/ The RE's Muse: A good stretch

The RE's Muse

After 4 years of infertility, 2 surgeries, 1 miscarriage, and 19 months of high risk pregnancies, hubby and I now have two little women in our lives--one a toddler, the other not far behind. Buckle your seatbelts, it's gonna be a wild ride.

Thursday, October 14, 2004

A good stretch

So, it's been a good stretch of days this past week (despite the verbal warning I got at work for being a slacker--yep, my work ethic has gone right down the shitter since the mc but I'm trying to get it back together now, I really am). Today I found out my karyotyping came back completely normal--whew. We now have medical proof that I am, indeed, a female. (My husband's results, however, have not yet come back--apparently the lab had the wrong fax # so I gave them the right one earlier and they were going to send it right over. And now...we wait.)

Since this is a cycle where the RE is not directly involved, I figured I would try using a Clear Blue Easy Fertility Monitor and maybe, just maybe, see if those fuckers work (my ovaries, not the monitors). So I bought one on eBay and started it back on CD5 and--holy crap--this morning it showed today as a peak day! So maybe that follie Dr. Rub's tech saw yesterday is breaking through as we speak. Last night I was slightly crampy on the R but don't know if that was just coincidence since I know that's where it is.

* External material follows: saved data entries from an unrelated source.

-- ==== Sys2Proof/Machine/Vector.lean ====
section
/-! DEFINITION. The vector engine (08): the value and the flags of each operation in one lane, and its instructions. -/

namespace Sys2Proof.Machine

/-! ### Integer arithmetic (R196, R197) -/

/-- An operand read as the type (R188). -/
def typed (f : LongFields) (x : DWord) : Int := intOf (typeBits f.ty) (typeSigned f.ty) x
/-- An exact result in the type, saturated under SAT (R196). -/
def typedResult (f : LongFields) (x : Int) : DWord := intResult (typeBits f.ty) (typeSigned f.ty) f.sat x

/-- iadd. -/
def vecAdd (f : LongFields) (a b _ : DWord) : DWord := typedResult f (typed f a + typed f b)
/-- isub. -/
def vecSub (f : LongFields) (a b _ : DWord) : DWord := typedResult f (typed f a - typed f b)
/-- imul: lo, hi or wide. -/
def vecMul (f : LongFields) (a b _ : DWord) : DWord :=
  let p := typed f a * typed f b
  match f.sub with
  | 0 => typedResult f p
  | 1 => bitsOfInt (typeBits f.ty) (p / (2 ^ (typeBits f.ty) : Nat))
  | _ => bitsOfInt 64 p
/-- imad: lo or wide. -/
def vecMad (f : LongFields) (a b c : DWord) : DWord :=
  let p := typed f a * typed f b
  if f.sub = 0 then typedResult f (p + typed f c)
  else intResult 64 (typeSigned f.ty) f.sat (p + intOf 64 (typeSigned f.ty) c)
/-- imin. -/
def vecMin (f : LongFields) (a b _ : DWord) : DWord := typedResult f (min (typed f a) (typed f b))
/-- imax. -/
def vecMax (f : LongFields) (a b _ : DWord) : DWord := typedResult f (max (typed f a) (typed f b))
/-- iabs. -/
def vecAbs (f : LongFields) (a _ _ : DWord) : DWord := typedResult f ((typed f a).natAbs : Int)
/-- ineg. -/
def vecNeg (f : LongFields) (a _ _ : DWord) : DWord := typedResult f (-(typed f a))
/-- iclamp. -/
def vecIclamp (f : LongFields) (a b c : DWord) : DWord := typedResult f (min (max (typed f a) (typed f b)) (typed f c))

/-- Byte `k` of a word. -/
def byteOf (x : DWord) (k : Nat) : DWord := x.extractLsb' (8 * k) 8 |>.setWidth 64

/-- The sum over the four bytes. -/
def sumBytes (g : Nat → Int) : Int := g 0 + g 1 + g 2 + g 3

/-- dot4 (R197). -/
def vecDot4 (f : LongFields) (a b c : DWord) : DWord :=
  let sg := f.ty ≠ 8
  let byte (x : DWord) (k : Nat) : Int := intOf 8 sg (byteOf x k)
  intResult 32 sg f.sat (intOf 32 sg c + sumBytes (fun k => byte a k * byte b k))
/-- isad (R197). -/
def vecIsad (f : LongFields) (a b c : DWord) : DWord :=
  if f.ty = 8 then
    let byte (x : DWord) (k : Nat) : Int := intOf 8 false (byteOf x k)
    intResult 32 false f.sat (intOf 32 false c + sumBytes (fun k => ((byte a k - byte b k).natAbs : Int)))
  else typedResult f (typed f c + ((typed f a - typed f b).natAbs : Int))

/-! ### Bits, shifts and fields (R198, R199) -/

/-- A count of 32 bits. -/
def count32 (b : DWord) : Nat := b.toNat % 2 ^ 32

/-- shl. -/
def vecShl (f : LongFields) (a b _ : DWord) : DWord := if typeBits f.ty ≤ count32 b then 0 else a <<< count32 b
/-- shr. -/
def vecShr (f : LongFields) (a b _ : DWord) : DWord := if typeBits f.ty ≤ count32 b then 0 else a >>> count32 b
/-- sar. -/
def vecSar (f : LongFields) (a b _ : DWord) : DWord :=
  bitsOfInt (typeBits f.ty) (intOf (typeBits f.ty) true a / (2 ^ min (count32 b) (typeBits f.ty) : Nat))
/-- rot. -/
def vecRot (f : LongFields) (a b _ : DWord) : DWord :=
  let c := count32 b % typeBits f.ty
  num64 ((a.toNat * 2 ^ c + a.toNat / 2 ^ (typeBits f.ty - c)) % 2 ^ (typeBits f.ty))

/-- pos′ of bfe and bfi (R199). -/
def fieldPos (f : LongFields) (b : DWord) : Nat := min (b.toNat % 256) (typeBits f.ty)
/-- len′ of bfe and bfi (R199). -/
def fieldLen (f : LongFields) (b : DWord) : Nat := min (b.toNat / 256 % 256) (typeBits f.ty - fieldPos f b)

/-- bfe. -/
def vecBfe (f : LongFields) (a b _ : DWord) : DWord :=
  let n := fieldLen f b
  bitsOfInt (typeBits f.ty) (intOf n (typeSigned f.ty && n ≠ 0) (num64 (a.toNat / 2 ^ (fieldPos f b))))
/-- bfi. -/
def vecBfi (f : LongFields) (a b c : DWord) : DWord :=
  let m := num64 ((2 ^ (fieldLen f b) - 1) * 2 ^ (fieldPos f b))
  (c &&& ~~~m) ||| (num64 (a.toNat * 2 ^ (fieldPos f b)) &&& m)
/-- popc. -/
def vecPopc (_ : LongFields) (a _ _ : DWord) : DWord := num64 ((List.range 64).filter a.getLsbD).length
/-- clz. -/
def vecClz (f : LongFields) (a _ _ : DWord) : DWord := num64 (if a = 0 then typeBits f.ty else typeBits f.ty - 1 - Nat.log2 a.toNat)
/-- brev. -/
def vecBrev (f : LongFields) (a _ _ : DWord) : DWord := a.reverse >>> (64 - typeBits f.ty)

/-- bperm: byte k is picked by selector C[4k+3:4k] from the eight bytes of A and B. -/
def permByte (a b : DWord) (n : Nat) : Nat :=
  let x := (byteOf (if n % 8 < 4 then a else b) (n % 4)).toNat
  if n < 8 then x else if 128 ≤ x then 0xFF else 0
/-- bperm. -/
def vecBperm (_ : LongFields) (a b c : DWord) : DWord :=
  num64 ((List.range 4).foldl (fun acc k => acc + permByte a b (c.toNat / 16 ^ k % 16) * 256 ^ k) 0)
/-- bool3: the table in EXT[7:0] at 4 A + 2 B + C, bit by bit. -/
def vecBool3 (f : LongFields) (a b c : DWord) : DWord :=
  let t (i : Nat) (x : DWord) : DWord := if f.ext.getLsbD i then x else 0
  t 7 (a &&& b &&& c) ||| t 6 (a &&& b &&& ~~~c) ||| t 5 (a &&& ~~~b &&& c) ||| t 4 (a &&& ~~~b &&& ~~~c)
    ||| t 3 (~~~a &&& b &&& c) ||| t 2 (~~~a &&& b &&& ~~~c) ||| t 1 (~~~a &&& ~~~b &&& c)
    ||| t 0 (~~~a &&& ~~~b &&& ~~~c)

/-! ### Compares (R200) -/

/-- icmp by SUB. -/
def vecIcmp (f : LongFields) (a b : DWord) : Bool × Flags :=
  let x := typed f a
  let y := typed f b
  (match f.sub with
    | 0 => decide (x = y)
    | 1 => decide (x ≠ y)
    | 2 => decide (x < y)
    | 3 => decide (x ≤ y)
    | 4 => decide (y < x)
    | _ => decide (y ≤ x), 0)
/-- fcmp by SUB. -/
def vecFcmp (f : LongFields) (a b : DWord) : Bool × Flags := (floatFormat f.ty).compare f.sub a.toNat b.toNat

/-! ### Floating-point arithmetic (R202-R205) -/

/-- fadd. -/
def vecFadd (f : LongFields) (a b _ : DWord) : DWord × Flags := asLane ((floatFormat f.ty).add f.rnd a.toNat b.toNat)
/-- fsub. -/
def vecFsub (f : LongFields) (a b _ : DWord) : DWord × Flags := asLane ((floatFormat f.ty).sub f.rnd a.toNat b.toNat)
/-- fmul. -/
def vecFmul (f : LongFields) (a b _ : DWord) : DWord × Flags := asLane ((floatFormat f.ty).mul f.rnd a.toNat b.toNat)
/-- ffma. -/
def vecFfma (f : LongFields) (a b c : DWord) : DWord × Flags := asLane ((floatFormat f.ty).fma f.rnd a.toNat b.toNat c.toNat)
/-- fdiv. -/
def vecFdiv (f : LongFields) (a b _ : DWord) : DWord × Flags := asLane ((floatFormat f.ty).div f.rnd a.toNat b.toNat)
/-- fsqrt. -/
def vecFsqrt (f : LongFields) (a _ _ : DWord) : DWord × Flags := asLane ((floatFormat f.ty).sqrt f.rnd a.toNat)
/-- frnd. -/
def vecFrnd (f : LongFields) (a _ _ : DWord) : DWord × Flags := asLane ((floatFormat f.ty).toIntegral f.rnd a.toNat)
/-- fscale. -/
def vecFscale (f : LongFields) (a b _ : DWord) : DWord × Flags := asLane ((floatFormat f.ty).scale f.rnd a.toNat (intOf 32 true b))
/-- A special function of f32 (R205, R206). -/
def vecSpecial (x : Special) (f : LongFields) (a _ _ : DWord) : DWord × Flags := asLane (x.eval f.rnd (a.setWidth 32))
/-- frcp: correctly rounded in f64. -/
def vecFrcp (f : LongFields) (a b c : DWord) : DWord × Flags :=
  if f.ty = 10 then asLane ((floatFormat f.ty).recip f.rnd a.toNat) else vecSpecial .rcp f a b c
/-- frsq: correctly rounded in f64. -/
def vecFrsq (f : LongFields) (a b c : DWord) : DWord × Flags :=
  if f.ty = 10 then asLane ((floatFormat f.ty).rsqrt f.rnd a.toNat) else vecSpecial .rsq f a b c
/-- fmin. -/
def vecFmin (f : LongFields) (a b _ : DWord) : DWord × Flags := asLane ((floatFormat f.ty).minMax false a.toNat b.toNat)
/-- fmax. -/
def vecFmax (f : LongFields) (a b _ : DWord) : DWord × Flags := asLane ((floatFormat f.ty).minMax true a.toNat b.toNat)
/-- fclamp: fmin(fmax(A, B), C). -/
def vecFclamp (f : LongFields) (a b c : DWord) : DWord × Flags :=
  let x := (floatFormat f.ty).minMax true a.toNat b.toNat
  let y := (floatFormat f.ty).minMax false x.1 c.toNat
  (num64 y.1, x.2 ||| y.2)
/-- fclass. -/
def vecFclass (f : LongFields) (a _ _ : DWord) : DWord := num64 (2 ^ (floatFormat f.ty).classBit a.toNat)
/-- fabs. -/
def vecFabs (f : LongFields) (a _ _ : DWord) : DWord := num64 (a.toNat % (floatFormat f.ty).signBit)
/-- fneg. -/
def vecFneg (f : LongFields) (a _ _ : DWord) : DWord :=
  num64 ((a.toNat % (2 * (floatFormat f.ty).signBit)) ^^^ (floatFormat f.ty).signBit)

Just to be on the safe side, and because Dr. Rub told me/us to 'practice' this month, I made sure we got our groove on last night and again this morning. I will again tempt the fates, I mean my husband, later after work and at bedtime. Can't say I'm not giving it the ole' college try. TMI but if cervical mucus is a factor, can't say I've seen that bitch since CD12--two days ago. No sign of it since. Is it hiding deep in my cervical recesses/does such a place even exist? I don't know. But with the last IUI we did, I didn't have any CM, yet the nurse said there was lots of it at the cervix when she did the deed on me (how odd does that sound?). I guess it just never felt inspired to come down south and pay a visit to my panties.

When Dr. Rub told me to go home and practice, I said to him "But what if it works and then I won't need you next month?" "What do you mean?" he calmly asked, "I'll still have to see you for the pregnancy test..." (and as my IF friend reminded me, for care up 'til the end of the first trimester). That is why this doctor keeps me inspired. Man, is he confident and hopeful. I have to remind myself to be the same way. I just keep thinking that there ain't a snowball's chance in hell we can do this on our own...years of hope and disappointment do that to you. But I'm more hopeful than not, especially now that we pretty much know what our issue is and what can be done to work with/around it. So here's hoping the next 2 weeks go by quickly and perhaps with good news at its end. One can always hope, can't she?

4 Comments:

At 5:43 PM, Anonymous Anonymous said...

Dee,

Sounds good and I'm hoping right there with you.

As for EWCM, o.k., TMI but here goes...so long as its by the cervix, you're fine and it does in fact tend to stay up there and not migrate down (at least on those of us older, ahem, that would be me at 39). Here are some things that help ewcm -- evening primrose, eskimo three fish oil (soooo good for that) and vitamin e. If you check your cervix, which I do, to see if it's open, usually a few minutes later some of the mucus will migrate down. Don't worry, so long as you saw some, and I always see it early in my cycle but have to go hunting for it in the later part and it's usually there, don't worry, it's there, doing its thing.

Wishing you luck and love,

Emily
scrambledeggs

 
At 7:05 PM, Blogger E. said...

One can definitely hope! Good luck this cycle, Dee -- I'm glad you're having a good stretch.

 
At 12:40 AM, Anonymous Anonymous said...

I like my monitor. It's the only thing I haven't yet thrown into the "fertility" graveyard ( bbt thermometer, well-meaning but dead-end books, saliva microscope that never worked for shit, etc).

Hope is a funny gal. I truly believe she is there all of the time but feels under utilized. We sometimes have to dump the old recording in our brains before we can get her attention again.

So - here is to Hope...may she find all of those dusty corners of our minds, clean them up and let the sun shine in...

Moogielou

 
At 1:34 PM, Anonymous Anonymous said...

This last cycle, while I was doing the old college try(which worked, yay) and I had no, and I mean NO cm at all, we did the whole egg white thing. Maybe it worked? since it turned into being THE month. Good luck!!!